Da saß ich nun und schrieb über den Willen Gottes und dachte gleichzeitig über Scheidung nach. Aber wir hatten nicht genug Geld, um uns zu trennen; außerdem mussten wir unsere Söhne schützen. Zudem verschlechterten sich die Rahmenbedingungen, da meine Cousine Renee mit ihren zwei Kindern zu uns kam. Die kleine Familie würde bei uns einziehen, damit Renee ihrem alkoholkranken Ehemann in Mobile, Alabama, entkommen konnte. Dahinter steckte ein geheimer Plan. Meine und ihre Eltern schoben eine angebliche Krise in New York City vor. Stattdessen zog sie in Wirklichkeit zu mir, wo ihr Mann sie nicht finden konnte.

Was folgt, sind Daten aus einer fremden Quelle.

-- ==== Sys2Proof/Safety.lean ====
section
/-! DEFINITION. What counts as a sound state of the model, in the terms that the statements use: every sparse map stands in
its one canonical form, so that equal contents are equal data. -/
namespace Sys2Proof.Machine

/-- A memory in canonical form: addresses strictly rising, and no byte listed that an unlisted address reads as. -/
def Memory.wf (m : List Host.Cell) : Bool := swf memZero m

/-- The map of the cores is in canonical form, and so is every core's scratchpad. -/
def scratchOk (l : Sparse Core) : Bool := swf (fun _ => {}) l && l.all fun e => Memory.wf e.2.sp

/-- The register window, the memory, host memory, the map of the cores and every scratchpad are in canonical form. -/
def State.canon (s : State) : Bool :=
  swf Reg.resetOf s.regs && Memory.wf s.mem && Memory.wf s.hostMem && scratchOk s.cores

/-- The machine goes on: the step neither faults nor refuses. -/
def State.goesOn (s : State) : Prop := ∃ t, step s = .next t

/-! ### Core sequencers -/

/-- A core's program goes on to its next instruction: one more has retired (R419). -/
def State.stepped (s : State) (c : Nat) : State := s.modCore c fun k => { k with retired := true, steps := k.steps - 1 }

/-- A vector instruction as its checks, its reads and its end see it. -/
structure VecCall where
  core : Nat
  args : VArgs
  errs : MemErr
  /-- CLASS of CORE_VX_STATUS (R132) -/
  cls : Nat
  /-- the elements or rows that it writes -/
  elems : Nat

def mapCall (c : Fin 144) (ins : List Stream) (d : Stream) (e : MemErr) (cls : Nat) (bad : Bool := false) (mask : Option Stream := none) : VecCall :=
  { core := c.val, errs := e, cls := cls, elems := d.counts.foldl (· * ·) 1
    args := { ins := ins, outs := d :: mask.toList, shape := d.counts, badOperand := bad || (mask.any fun q => q.counts != d.counts), rows := false } }

def rowCall (c : Fin 144) (rdims : Byte) (ins outs : List Stream) (a d : Stream) (e : MemErr) (cls : Nat) : VecCall :=
  let bad := !(rdims.toNat == 1 || rdims.toNat == 2) || !(outs.all fun q => q.n0.toNat == 1 && (rdims.toNat == 1 || q.n1.toNat == 1) && q.counts == d.counts)
  { core := c.val, errs := e, cls := cls, elems := d.counts.foldl (· * ·) 1
    args := { ins := ins, outs := outs, shape := (rowShape rdims.toNat a d).1, badOperand := bad, rows := true } }

/-- The vector instructions (R118): their streams and classes. -/
def vecCall : Instr → Option VecCall
  | .add c a b d _ e | .sub c a b d _ e | .mul c a b d _ e | .max c a b d _ e | .min c a b d _ e | .dexp c a b d _ e
  | .drelu c a b d _ e => some (mapCall c [a, b] d e clsElem)
  | .fma c a b x d _ e | .sel c a b x d _ e => some (mapCall c [a, b, x] d e clsElem)
  | .abs c a d _ e | .neg c a d _ e | .cvt c a d _ e => some (mapCall c [a] d e clsElem)
  | .cmp c r a b d _ e => some (mapCall c [a, b] d e clsElem (r == .unknown))
  | .div c a b d _ e | .dsigmoid c a b d _ e | .dtanh c a b d _ e | .dgelu c a b d _ e | .dsilu c a b d _ e
  | .derf c a b d _ e | .subexp c a b d _ e => some (mapCall c [a, b] d e clsFn)
  | .sqrt c a d _ e | .rcp c a d _ e | .rsqrt c a d _ e | .exp c a d _ e | .exp2 c a d _ e | .log c a d _ e | .log2 c a d _ e
  | .sigmoid c a d _ e | .tanh c a d _ e | .erf c a d _ e | .gelu c a d _ e | .silu c a d _ e | .sin c a d _ e | .cos c a d _ e =>
    some (mapCall c [a] d e clsFn)
  | .rsum c r a d _ e | .rsumsq c r a d _ e => some (rowCall c r [a] [d] a d e clsRed)
  | .rdot c r a b d _ e => some (rowCall c r [a, b] [d] a d e clsRed)
  | .rmax c r _ a d d2 _ e | .rmin c r _ a d d2 _ e => some (rowCall c r [a] [d, d2.words] a d e clsRed)
  | .rand c d _ e => some (mapCall c [] d e clsRand)
  | .drop c _ _ a d m _ e => some (mapCall c [a] d e clsRand false m)
  | .sample c r _ _ a d _ e => some (rowCall c r [a] [d.words] a d.words e clsRand)
  | _ => none

/-- The core of a sequencer instruction. -/
def seqCore : Instr → Option Nat
  | .acwWrite c _ | .aswClear c _ | .mma c _ _ _ | .ard c _ _ | .ssig c _ _ _ | .swait c _ _ _ | .sbar c _ _ _ _ _
  | .commit c | .post c _ _ _ | .gclaim c _ _ _ | .launchCoreCompletion c => some c.val
  | i => (vecCall i).map (·.core)

/-- A byte of a core's scratchpad in the PA map. -/
def VecCall.pa (q : VecCall) (a : Nat) : Nat := spBase + q.core * 0x400000 + a

/-- The scratchpad bytes of a vector instruction's outputs, scales included. -/
def VecCall.outBytes (q : VecCall) : List Nat := q.args.outs.flatMap streamBytes

/-- Nothing stops a vector instruction: its core runs LAUNCH `o`, its operands and streams pass the checks at issue, and no
byte of its streams meets an error or poison. -/
def State.vecReady (s : State) (q : VecCall) (o : Op) : Prop :=
  s.running q.core = some o ∧ q.args.reason = none ∧ q.errs.ce = [] ∧ q.errs.ue = []
    ∧ ∀ a ∈ q.args.ins.flatMap streamBytes ++ q.outBytes, s.poisoned (q.pa a) = false

/-- What a vector instruction that completed leaves (R63, R113, R117, R132): its core's CLASS, its element counter grown by the
elements or rows written modulo 2^64, flags only added to ASW; every other register but the counters of serial, held and
stalled cycles, every byte outside its outputs, every other core, and of its own all but the scratchpad, the retirement mark
and the steps left, and all else of the module as before. -/
def State.vecDone (s t : State) (q : VecCall) : Prop :=
  t = { s with regs := t.regs, mem := t.mem, memx := t.memx, cores := t.cores, freeCtr := t.freeCtr }
    ∧ t.get (Reg.CORE_VX_STATUS_CLASS q.core) = q.cls
    ∧ t.get64 (Reg.CORE_VX_ELEM_LO_ELEM_LO q.core) (Reg.CORE_VX_ELEM_HI_ELEM_HI q.core)
        = (s.get64 (Reg.CORE_VX_ELEM_LO_ELEM_LO q.core) (Reg.CORE_VX_ELEM_HI_ELEM_HI q.core) + q.elems) % 2 ^ 64
    ∧ (∃ f : Nat, t.reg (Reg.CORE_ASW q.core) = s.reg (Reg.CORE_ASW q.core) ||| BitVec.ofNat 32 f ∧ f < 32)
    ∧ (∀ a, a ≠ Reg.CORE_ASW q.core → a ≠ Reg.CORE_VX_ELEM_LO q.core → a ≠ Reg.CORE_VX_ELEM_HI q.core →
        a ≠ Reg.CORE_VX_STATUS q.core → a ≠ Reg.CORE_VX_SERIAL_CNT q.core → a ≠ Reg.CORE_VX_HAZARD_CNT q.core →
        a ≠ Reg.CORE_SP_STALL_CNT q.core → t.reg a = s.reg a)
    ∧ (∀ a, (∀ b ∈ q.outBytes, a ≠ q.pa b) → t.byteAt a = s.byteAt a)
    ∧ (∀ c, { t.core c with sp := [] } = { (if c = q.core then s.stepped c else s).core c with sp := [] })

/-- The result of an element of each elementary instruction, function and derivative (R119–R122, R128), from its control
word, output and input elements; the first part gives its random bits. -/
def elemResult : Instr → Option (Draw × (Acw → Stream → List Val → VRes))
  | .add _ _ _ _ dr _ => some (dr, fun a _ vs => VElem.add.eval (a.rmode == 3) vs)
  | .sub _ _ _ _ dr _ => some (dr, fun a _ vs => VElem.sub.eval (a.rmode == 3) vs)
  | .mul _ _ _ _ dr _ => some (dr, fun a _ vs => VElem.mul.eval (a.rmode == 3) vs)
  | .max _ _ _ _ dr _ => some (dr, fun a _ vs => VElem.max.eval (a.rmode == 3) vs)
  | .min _ _ _ _ dr _ => some (dr, fun a _ vs => VElem.min.eval (a.rmode == 3) vs)
  | .drelu _ _ _ _ dr _ => some (dr, fun a _ vs => VElem.drelu.eval (a.rmode == 3) vs)
  | .dexp _ _ _ _ dr _ => some (dr, fun a _ vs => VElem.mul.eval (a.rmode == 3) vs)
  | .fma _ _ _ _ _ dr _ => some (dr, fun a _ vs => VElem.fma.eval (a.rmode == 3) vs)
  | .sel _ _ _ _ _ dr _ => some (dr, fun a _ vs => VElem.sel.eval (a.rmode == 3) vs)
  | .abs _ _ _ dr _ => some (dr, fun a _ vs => VElem.abs.eval (a.rmode == 3) vs)
  | .neg _ _ _ dr _ => some (dr, fun a _ vs => VElem.neg.eval (a.rmode == 3) vs)
  | .cvt _ _ _ dr _ => some (dr, fun a _ vs => VElem.cvt.eval (a.rmode == 3) vs)
  | .cmp _ r _ _ _ dr _ => some (dr, fun a _ vs => (VElem.cmp r).eval (a.rmode == 3) vs)
  | .div _ _ _ _ dr _ => some (dr, fun a d vs => VFn.div.result (strictOut a d) vs)
  | .dsigmoid _ _ _ _ dr _ => some (dr, fun a d vs => VFn.dsigmoid.result (strictOut a d) vs)
  | .dtanh _ _ _ _ dr _ => some (dr, fun a d vs => VFn.dtanh.result (strictOut a d) vs)
  | .dgelu _ _ _ _ dr _ => some (dr, fun a d vs => VFn.dgelu.result (strictOut a d) vs)
  | .dsilu _ _ _ _ dr _ => some (dr, fun a d vs => VFn.dsilu.result (strictOut a d) vs)
  | .derf _ _ _ _ dr _ => some (dr, fun a d vs => VFn.derf.result (strictOut a d) vs)
  | .subexp _ _ _ _ dr _ => some (dr, fun a d vs => subexpResult (strictOut a d) vs)
  | .sqrt _ _ _ dr _ => some (dr, fun a d vs => VFn.sqrt.result (strictOut a d) vs)
  | .rcp _ _ _ dr _ => some (dr, fun a d vs => VFn.rcp.result (strictOut a d) vs)
  | .rsqrt _ _ _ dr _ => some (dr, fun a d vs => VFn.rsqrt.result (strictOut a d) vs)
  | .exp _ _ _ dr _ => some (dr, fun a d vs => VFn.exp.result (strictOut a d) vs)
  | .exp2 _ _ _ dr _ => some (dr, fun a d vs => VFn.exp2.result (strictOut a d) vs)
  | .log _ _ _ dr _ => some (dr, fun a d vs => VFn.log.result (strictOut a d) vs)
  | .log2 _ _ _ dr _ => some (dr, fun a d vs => VFn.log2.result (strictOut a d) vs)
  | .sigmoid _ _ _ dr _ => some (dr, fun a d vs => VFn.sigmoid.result (strictOut a d) vs)
  | .tanh _ _ _ dr _ => some (dr, fun a d vs => VFn.tanh.result (strictOut a d) vs)
  | .erf _ _ _ dr _ => some (dr, fun a d vs => VFn.erf.result (strictOut a d) vs)
  | .gelu _ _ _ dr _ => some (dr, fun a d vs => VFn.gelu.result (strictOut a d) vs)
  | .silu _ _ _ dr _ => some (dr, fun a d vs => VFn.silu.result (strictOut a d) vs)
  | .sin _ _ _ dr _ => some (dr, fun a d vs => VFn.sin.result (strictOut a d) vs)
  | .cos _ _ _ dr _ => some (dr, fun a d vs => VFn.cos.result (strictOut a d) vs)
  | _ => none

/-- A party can act: only a control processor that a debug session has halted cannot (R464). -/
def State.acts (s : State) (p : Party) : Prop := ∀ k, p = .cp k → s.sec.halted.contains k.val = false

/-- Element 0 of a plain stream in a core's scratchpad has taken a code, the other bits of its bytes unchanged (R50). -/
def State.wroteCode (s t : State) (c : Nat) (d : Stream) (code : Nat) : Prop :=
  let p := d.place 0
  spNat (t.core c).sp p.1.toNat p.2.2 = setBits (spNat (s.core c).sp p.1.toNat p.2.2) p.2.1 d.fmt.bits code

/-- The elements of the one row that a row reduction with one output reads, by input. -/
def State.oneRow (s : State) (c : Nat) (rdims : Byte) (ins : List Stream) (a d : Stream) : List (List Val) :=
  (coords (rowShape rdims.toNat a d).2).map fun ix => ins.map fun st => st.read (s.core c).sp (st.offset ix)

/-- The number of an element of a list of inputs, NaN where there is none. -/
def numAt (vs : List Val) (k : Nat) : Num := ((vs[k]?).map (·.num)).getD .nan

end Sys2Proof.Machine
end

Ich zuckte zusammen, als ich eine Autotür zuschlagen hörte. Waren sie etwa schon hier? Es kam mir vor, als wäre Bill gerade erst losgefahren, um sie von der Grand Central Station abzuholen. Ich schaute aus dem Fenster und sah drei Menschen, die mein Leben verändern würden: Renee und die beiden Kleinen, Bobby und Rosemary. Sie bot einen eindrucksvollen Anblick von Eleganz, wie sie auf der Beifahrerseite ausstieg und mit einer behandschuhten Hand ihren schwarzen Hut festhielt. Ich hatte fast vergessen, wie umwerfend sie aussah. Ein Zweireiher aus blauer Wolle schmiegte sich an ihre grazile Silhouette, und ihr langes dunkles Haar ergoss sich in einer schimmernden Kaskade über ihre Schultern. Ihre Kinder, sechs und acht Jahre alt, sprangen aus den hinteren Türen des Autos und machten staunende und ehrfürchtige Gesichter. Ich stand auf, um nach unten zu gehen und sie zu begrüßen.
Jack:
Es stimmt, dass wir, wenn wir die Freiheit haben, gut zu sein, auch die Freiheit haben, schlecht zu sein. Doch diese Wahl ist es, was die Liebe, die Freude und das Gute, die zu genießen sich lohnt, erst möglich macht.
Joy:
Die Freiheit, schlecht zu sein. Ach, wie gern würde ich mit Gott über diese Wahl diskutieren. Aber wie könnte ich das? Wenn ich diese Wahl doch ständig treffe, und wenn ich doch unbedingt will, dass es bei mir liegt, diese Wahl zu treffen.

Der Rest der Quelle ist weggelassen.